§ **What is expected**
Of the records that follow, copy only the lines from the line containing "generator (R409) -/" to the line containing "congrArg Host.Outcome.next (if_neg (Nat.not_lt.2", both included, exactly as written.

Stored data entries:
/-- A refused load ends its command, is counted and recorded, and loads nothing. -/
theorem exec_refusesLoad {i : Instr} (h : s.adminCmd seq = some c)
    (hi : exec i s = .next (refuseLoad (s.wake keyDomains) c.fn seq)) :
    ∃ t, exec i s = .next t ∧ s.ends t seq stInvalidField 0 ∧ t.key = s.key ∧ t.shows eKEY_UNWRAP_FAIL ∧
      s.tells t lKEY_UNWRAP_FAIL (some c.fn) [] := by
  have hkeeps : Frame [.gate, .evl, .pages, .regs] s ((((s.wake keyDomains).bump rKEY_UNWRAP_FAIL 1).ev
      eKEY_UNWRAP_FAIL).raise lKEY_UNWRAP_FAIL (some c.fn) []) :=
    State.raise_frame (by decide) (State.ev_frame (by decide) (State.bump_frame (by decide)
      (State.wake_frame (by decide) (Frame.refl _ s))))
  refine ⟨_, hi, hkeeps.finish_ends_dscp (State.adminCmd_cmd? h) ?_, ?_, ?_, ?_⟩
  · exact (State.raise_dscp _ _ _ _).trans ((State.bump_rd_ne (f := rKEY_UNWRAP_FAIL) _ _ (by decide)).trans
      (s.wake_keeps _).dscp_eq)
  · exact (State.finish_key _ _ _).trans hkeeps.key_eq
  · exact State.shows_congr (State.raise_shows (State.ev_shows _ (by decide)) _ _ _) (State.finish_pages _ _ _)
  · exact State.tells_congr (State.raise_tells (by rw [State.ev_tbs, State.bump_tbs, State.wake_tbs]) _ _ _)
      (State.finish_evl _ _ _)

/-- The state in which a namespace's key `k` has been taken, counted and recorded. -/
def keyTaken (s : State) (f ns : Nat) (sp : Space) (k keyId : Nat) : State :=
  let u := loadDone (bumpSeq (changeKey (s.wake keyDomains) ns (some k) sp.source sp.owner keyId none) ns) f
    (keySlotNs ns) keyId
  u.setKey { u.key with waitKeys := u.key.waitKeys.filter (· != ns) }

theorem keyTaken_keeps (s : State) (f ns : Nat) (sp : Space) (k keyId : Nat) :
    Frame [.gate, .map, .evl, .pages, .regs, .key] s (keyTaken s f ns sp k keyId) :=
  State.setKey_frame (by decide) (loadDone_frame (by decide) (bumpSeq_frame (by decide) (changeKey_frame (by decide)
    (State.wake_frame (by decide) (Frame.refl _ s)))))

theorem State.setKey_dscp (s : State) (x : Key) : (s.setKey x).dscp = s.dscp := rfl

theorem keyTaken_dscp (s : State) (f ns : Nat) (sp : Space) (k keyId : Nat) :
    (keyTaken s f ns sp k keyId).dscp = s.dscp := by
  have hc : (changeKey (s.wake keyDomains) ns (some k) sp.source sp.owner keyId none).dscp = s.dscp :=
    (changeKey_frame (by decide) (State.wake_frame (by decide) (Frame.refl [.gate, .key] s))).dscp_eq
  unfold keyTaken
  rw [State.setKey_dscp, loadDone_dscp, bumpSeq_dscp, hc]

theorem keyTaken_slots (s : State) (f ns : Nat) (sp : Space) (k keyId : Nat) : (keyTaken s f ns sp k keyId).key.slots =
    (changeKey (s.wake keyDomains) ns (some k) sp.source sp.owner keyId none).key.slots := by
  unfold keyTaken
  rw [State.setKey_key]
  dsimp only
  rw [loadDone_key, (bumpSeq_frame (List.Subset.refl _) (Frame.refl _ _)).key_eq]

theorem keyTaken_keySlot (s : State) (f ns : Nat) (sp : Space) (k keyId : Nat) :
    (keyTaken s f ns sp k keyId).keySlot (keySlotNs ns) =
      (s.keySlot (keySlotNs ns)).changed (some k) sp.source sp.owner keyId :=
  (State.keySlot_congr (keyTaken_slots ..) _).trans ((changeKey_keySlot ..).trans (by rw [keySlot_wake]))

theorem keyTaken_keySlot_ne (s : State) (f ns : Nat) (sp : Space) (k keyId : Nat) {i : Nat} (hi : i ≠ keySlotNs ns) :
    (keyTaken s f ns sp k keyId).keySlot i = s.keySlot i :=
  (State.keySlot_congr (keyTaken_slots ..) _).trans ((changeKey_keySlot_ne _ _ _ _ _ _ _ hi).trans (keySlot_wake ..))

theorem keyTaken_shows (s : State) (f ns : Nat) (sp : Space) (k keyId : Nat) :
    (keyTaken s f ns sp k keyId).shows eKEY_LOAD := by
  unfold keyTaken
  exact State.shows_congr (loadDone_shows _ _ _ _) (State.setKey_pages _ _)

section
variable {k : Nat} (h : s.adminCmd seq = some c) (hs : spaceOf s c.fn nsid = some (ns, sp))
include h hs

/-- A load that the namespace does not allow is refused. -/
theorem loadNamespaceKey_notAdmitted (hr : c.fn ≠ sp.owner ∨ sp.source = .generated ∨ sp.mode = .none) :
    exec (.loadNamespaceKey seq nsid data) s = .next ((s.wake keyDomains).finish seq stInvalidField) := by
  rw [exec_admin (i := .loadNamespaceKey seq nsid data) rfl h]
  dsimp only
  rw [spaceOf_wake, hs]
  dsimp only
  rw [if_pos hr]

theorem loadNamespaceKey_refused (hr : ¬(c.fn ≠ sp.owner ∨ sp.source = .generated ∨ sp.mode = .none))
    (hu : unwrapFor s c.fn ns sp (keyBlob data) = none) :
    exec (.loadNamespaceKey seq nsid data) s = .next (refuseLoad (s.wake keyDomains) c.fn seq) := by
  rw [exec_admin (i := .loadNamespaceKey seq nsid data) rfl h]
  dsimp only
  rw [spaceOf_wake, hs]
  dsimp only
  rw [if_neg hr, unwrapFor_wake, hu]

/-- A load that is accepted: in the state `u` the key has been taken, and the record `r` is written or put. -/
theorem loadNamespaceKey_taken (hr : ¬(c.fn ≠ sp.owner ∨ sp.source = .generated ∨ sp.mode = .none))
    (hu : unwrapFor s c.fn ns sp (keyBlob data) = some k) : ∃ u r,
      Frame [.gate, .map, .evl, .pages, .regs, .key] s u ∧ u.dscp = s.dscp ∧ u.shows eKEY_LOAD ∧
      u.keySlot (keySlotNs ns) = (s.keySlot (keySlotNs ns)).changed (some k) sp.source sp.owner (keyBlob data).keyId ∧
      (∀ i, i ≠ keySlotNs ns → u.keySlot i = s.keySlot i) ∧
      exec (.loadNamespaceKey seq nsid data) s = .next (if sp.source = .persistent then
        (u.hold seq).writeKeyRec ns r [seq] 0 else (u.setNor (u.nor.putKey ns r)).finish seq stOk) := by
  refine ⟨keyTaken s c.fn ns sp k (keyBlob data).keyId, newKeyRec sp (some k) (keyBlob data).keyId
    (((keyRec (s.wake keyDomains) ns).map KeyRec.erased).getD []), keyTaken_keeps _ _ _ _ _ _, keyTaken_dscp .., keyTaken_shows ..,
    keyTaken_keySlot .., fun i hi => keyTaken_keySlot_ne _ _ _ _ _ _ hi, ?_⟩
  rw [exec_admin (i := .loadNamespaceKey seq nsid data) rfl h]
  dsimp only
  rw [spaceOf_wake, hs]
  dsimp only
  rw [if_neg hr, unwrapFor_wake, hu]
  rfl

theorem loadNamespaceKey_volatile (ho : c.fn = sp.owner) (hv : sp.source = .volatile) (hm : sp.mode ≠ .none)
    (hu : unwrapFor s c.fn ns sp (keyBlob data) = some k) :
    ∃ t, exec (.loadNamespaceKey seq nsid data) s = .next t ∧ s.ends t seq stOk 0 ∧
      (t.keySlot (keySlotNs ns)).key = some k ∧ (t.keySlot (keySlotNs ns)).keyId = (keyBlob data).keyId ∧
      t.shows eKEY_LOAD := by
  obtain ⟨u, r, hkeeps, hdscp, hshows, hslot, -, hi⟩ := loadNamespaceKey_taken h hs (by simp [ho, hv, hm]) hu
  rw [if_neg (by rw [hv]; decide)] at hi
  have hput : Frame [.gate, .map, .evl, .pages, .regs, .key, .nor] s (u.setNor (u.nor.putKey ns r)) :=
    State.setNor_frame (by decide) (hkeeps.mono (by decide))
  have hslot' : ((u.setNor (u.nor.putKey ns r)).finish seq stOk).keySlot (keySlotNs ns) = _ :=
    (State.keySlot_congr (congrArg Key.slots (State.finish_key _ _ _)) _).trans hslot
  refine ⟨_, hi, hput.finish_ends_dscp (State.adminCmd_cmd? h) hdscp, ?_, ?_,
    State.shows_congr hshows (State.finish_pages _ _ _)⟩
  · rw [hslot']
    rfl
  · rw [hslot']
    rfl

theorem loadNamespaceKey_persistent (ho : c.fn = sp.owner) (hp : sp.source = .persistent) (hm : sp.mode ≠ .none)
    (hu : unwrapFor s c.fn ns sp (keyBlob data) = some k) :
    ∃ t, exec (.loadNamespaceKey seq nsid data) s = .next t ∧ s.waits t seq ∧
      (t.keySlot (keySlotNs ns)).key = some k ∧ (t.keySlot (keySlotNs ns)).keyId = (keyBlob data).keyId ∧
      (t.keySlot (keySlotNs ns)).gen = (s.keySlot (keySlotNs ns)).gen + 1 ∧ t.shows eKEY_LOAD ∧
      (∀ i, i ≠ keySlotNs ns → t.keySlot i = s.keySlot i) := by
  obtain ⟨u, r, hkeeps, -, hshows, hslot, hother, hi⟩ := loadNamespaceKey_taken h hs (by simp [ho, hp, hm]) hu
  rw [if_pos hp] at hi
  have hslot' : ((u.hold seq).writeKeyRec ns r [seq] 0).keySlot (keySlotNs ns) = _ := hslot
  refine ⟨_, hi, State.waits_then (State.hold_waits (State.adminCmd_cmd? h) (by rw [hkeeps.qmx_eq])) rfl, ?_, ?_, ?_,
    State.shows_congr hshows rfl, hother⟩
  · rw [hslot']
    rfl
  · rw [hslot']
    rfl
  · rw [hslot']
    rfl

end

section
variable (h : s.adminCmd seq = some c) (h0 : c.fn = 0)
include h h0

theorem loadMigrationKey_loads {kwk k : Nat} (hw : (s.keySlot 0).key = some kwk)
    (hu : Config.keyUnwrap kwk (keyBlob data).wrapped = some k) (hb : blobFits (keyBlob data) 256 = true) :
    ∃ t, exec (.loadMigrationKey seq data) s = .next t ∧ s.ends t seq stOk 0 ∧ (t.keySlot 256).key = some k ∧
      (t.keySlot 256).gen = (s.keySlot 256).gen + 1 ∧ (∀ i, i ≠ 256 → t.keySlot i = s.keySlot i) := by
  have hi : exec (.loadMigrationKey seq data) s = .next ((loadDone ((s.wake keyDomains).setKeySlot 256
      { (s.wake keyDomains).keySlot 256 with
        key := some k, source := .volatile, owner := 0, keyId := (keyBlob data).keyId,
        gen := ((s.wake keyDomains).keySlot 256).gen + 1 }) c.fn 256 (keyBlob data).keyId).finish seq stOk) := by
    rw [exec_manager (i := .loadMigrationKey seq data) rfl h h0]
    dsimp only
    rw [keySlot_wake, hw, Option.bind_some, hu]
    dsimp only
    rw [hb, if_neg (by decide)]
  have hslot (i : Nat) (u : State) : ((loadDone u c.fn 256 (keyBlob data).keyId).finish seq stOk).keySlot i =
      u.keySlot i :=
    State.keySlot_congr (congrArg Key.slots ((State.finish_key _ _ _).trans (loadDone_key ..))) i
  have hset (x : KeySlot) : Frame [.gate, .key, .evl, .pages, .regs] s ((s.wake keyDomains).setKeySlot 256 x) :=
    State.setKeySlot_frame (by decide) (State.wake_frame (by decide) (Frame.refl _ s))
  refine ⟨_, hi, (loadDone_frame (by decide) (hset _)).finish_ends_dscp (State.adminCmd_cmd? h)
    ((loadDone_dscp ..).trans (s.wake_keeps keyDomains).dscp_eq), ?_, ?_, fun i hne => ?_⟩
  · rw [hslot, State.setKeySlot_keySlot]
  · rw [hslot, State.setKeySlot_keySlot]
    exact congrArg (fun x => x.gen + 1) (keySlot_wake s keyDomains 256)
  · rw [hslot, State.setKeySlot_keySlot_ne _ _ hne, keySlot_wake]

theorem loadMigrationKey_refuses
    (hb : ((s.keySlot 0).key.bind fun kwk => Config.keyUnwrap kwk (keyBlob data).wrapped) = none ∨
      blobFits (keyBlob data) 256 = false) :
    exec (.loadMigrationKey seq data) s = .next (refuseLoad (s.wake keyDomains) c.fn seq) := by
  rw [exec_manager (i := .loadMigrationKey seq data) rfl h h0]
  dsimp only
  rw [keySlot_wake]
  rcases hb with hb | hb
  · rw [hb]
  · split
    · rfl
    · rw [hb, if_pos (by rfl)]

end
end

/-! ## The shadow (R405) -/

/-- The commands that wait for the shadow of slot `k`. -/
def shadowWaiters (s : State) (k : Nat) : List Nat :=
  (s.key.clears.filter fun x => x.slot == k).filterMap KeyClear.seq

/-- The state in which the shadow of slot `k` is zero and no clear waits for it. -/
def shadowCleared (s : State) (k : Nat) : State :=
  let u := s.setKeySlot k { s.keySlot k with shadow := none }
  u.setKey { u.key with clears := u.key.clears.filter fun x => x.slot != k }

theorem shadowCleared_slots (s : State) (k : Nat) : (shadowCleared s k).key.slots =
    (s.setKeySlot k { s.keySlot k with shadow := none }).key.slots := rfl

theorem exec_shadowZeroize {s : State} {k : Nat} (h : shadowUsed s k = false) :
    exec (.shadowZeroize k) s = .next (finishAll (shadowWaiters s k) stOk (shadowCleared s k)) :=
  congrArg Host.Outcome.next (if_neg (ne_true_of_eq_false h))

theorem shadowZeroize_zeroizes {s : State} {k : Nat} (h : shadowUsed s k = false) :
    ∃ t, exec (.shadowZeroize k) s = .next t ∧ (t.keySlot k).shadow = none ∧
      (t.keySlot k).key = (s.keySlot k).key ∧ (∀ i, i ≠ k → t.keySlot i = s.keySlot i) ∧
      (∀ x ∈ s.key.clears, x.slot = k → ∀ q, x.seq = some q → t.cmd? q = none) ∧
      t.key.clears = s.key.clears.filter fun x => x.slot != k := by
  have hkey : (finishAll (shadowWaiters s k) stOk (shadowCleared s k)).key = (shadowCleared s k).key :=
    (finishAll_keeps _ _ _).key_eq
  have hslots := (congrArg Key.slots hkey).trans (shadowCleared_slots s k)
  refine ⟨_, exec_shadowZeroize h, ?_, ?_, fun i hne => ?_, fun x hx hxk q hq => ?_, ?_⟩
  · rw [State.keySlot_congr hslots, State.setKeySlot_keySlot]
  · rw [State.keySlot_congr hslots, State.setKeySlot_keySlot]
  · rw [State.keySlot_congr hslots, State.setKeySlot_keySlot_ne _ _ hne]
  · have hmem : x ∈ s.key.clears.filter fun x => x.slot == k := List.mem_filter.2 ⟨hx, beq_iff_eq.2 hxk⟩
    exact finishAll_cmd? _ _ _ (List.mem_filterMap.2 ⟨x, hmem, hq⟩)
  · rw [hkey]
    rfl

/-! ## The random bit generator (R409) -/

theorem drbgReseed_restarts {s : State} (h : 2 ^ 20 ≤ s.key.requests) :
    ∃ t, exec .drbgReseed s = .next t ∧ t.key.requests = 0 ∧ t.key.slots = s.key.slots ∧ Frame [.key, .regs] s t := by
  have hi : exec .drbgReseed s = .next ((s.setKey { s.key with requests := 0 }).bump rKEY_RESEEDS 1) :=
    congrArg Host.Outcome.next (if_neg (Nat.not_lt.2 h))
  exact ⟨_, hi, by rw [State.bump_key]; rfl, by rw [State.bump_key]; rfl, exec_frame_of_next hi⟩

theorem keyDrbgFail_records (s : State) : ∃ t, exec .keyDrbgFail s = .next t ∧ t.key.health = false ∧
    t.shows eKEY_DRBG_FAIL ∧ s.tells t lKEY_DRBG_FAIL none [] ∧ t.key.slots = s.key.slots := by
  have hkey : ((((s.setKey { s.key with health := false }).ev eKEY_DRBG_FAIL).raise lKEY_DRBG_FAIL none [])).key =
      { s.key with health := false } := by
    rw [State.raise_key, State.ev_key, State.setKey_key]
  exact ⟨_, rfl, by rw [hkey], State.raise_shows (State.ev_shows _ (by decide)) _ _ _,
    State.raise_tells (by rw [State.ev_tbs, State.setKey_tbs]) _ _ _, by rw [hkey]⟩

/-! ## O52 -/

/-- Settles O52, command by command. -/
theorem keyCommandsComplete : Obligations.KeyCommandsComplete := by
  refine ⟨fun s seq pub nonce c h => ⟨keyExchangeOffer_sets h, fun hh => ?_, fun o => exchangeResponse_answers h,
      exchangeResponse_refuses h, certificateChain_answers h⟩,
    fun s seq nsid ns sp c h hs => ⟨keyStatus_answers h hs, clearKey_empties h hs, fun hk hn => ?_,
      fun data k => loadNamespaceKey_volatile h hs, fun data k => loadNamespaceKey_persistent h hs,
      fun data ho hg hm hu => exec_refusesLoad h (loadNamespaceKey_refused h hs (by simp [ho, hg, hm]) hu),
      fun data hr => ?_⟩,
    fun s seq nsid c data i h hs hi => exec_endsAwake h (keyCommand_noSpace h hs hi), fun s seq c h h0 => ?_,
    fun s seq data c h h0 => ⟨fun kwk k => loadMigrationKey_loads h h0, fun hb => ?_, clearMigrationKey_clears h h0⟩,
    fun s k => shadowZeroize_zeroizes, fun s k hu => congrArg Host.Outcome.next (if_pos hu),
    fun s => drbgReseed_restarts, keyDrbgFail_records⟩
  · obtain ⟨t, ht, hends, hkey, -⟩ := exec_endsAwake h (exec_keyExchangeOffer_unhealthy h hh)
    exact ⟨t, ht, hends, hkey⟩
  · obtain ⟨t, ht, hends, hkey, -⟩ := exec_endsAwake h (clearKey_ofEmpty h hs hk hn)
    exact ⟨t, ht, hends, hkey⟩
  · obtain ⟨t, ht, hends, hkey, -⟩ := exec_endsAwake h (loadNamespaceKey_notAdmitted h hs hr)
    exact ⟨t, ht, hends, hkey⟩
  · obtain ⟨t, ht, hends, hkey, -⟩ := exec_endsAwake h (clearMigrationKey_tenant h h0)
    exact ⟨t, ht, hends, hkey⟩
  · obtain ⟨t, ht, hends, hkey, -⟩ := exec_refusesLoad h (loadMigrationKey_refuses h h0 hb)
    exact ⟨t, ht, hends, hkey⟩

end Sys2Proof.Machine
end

§ **Solution to this exercise**
/-! ## The random bit generator (R409) -/

theorem drbgReseed_restarts {s : State} (h : 2 ^ 20 ≤ s.key.requests) :
    ∃ t, exec .drbgReseed s = .next t ∧ t.key.requests = 0 ∧ t.key.slots = s.key.slots ∧ Frame [.key, .regs] s t := by
  have hi : exec .drbgReseed s = .next ((s.setKey { s.key with requests := 0 }).bump rKEY_RESEEDS 1) :=
    congrArg Host.Outcome.next (if_neg (Nat.not_lt.2 h))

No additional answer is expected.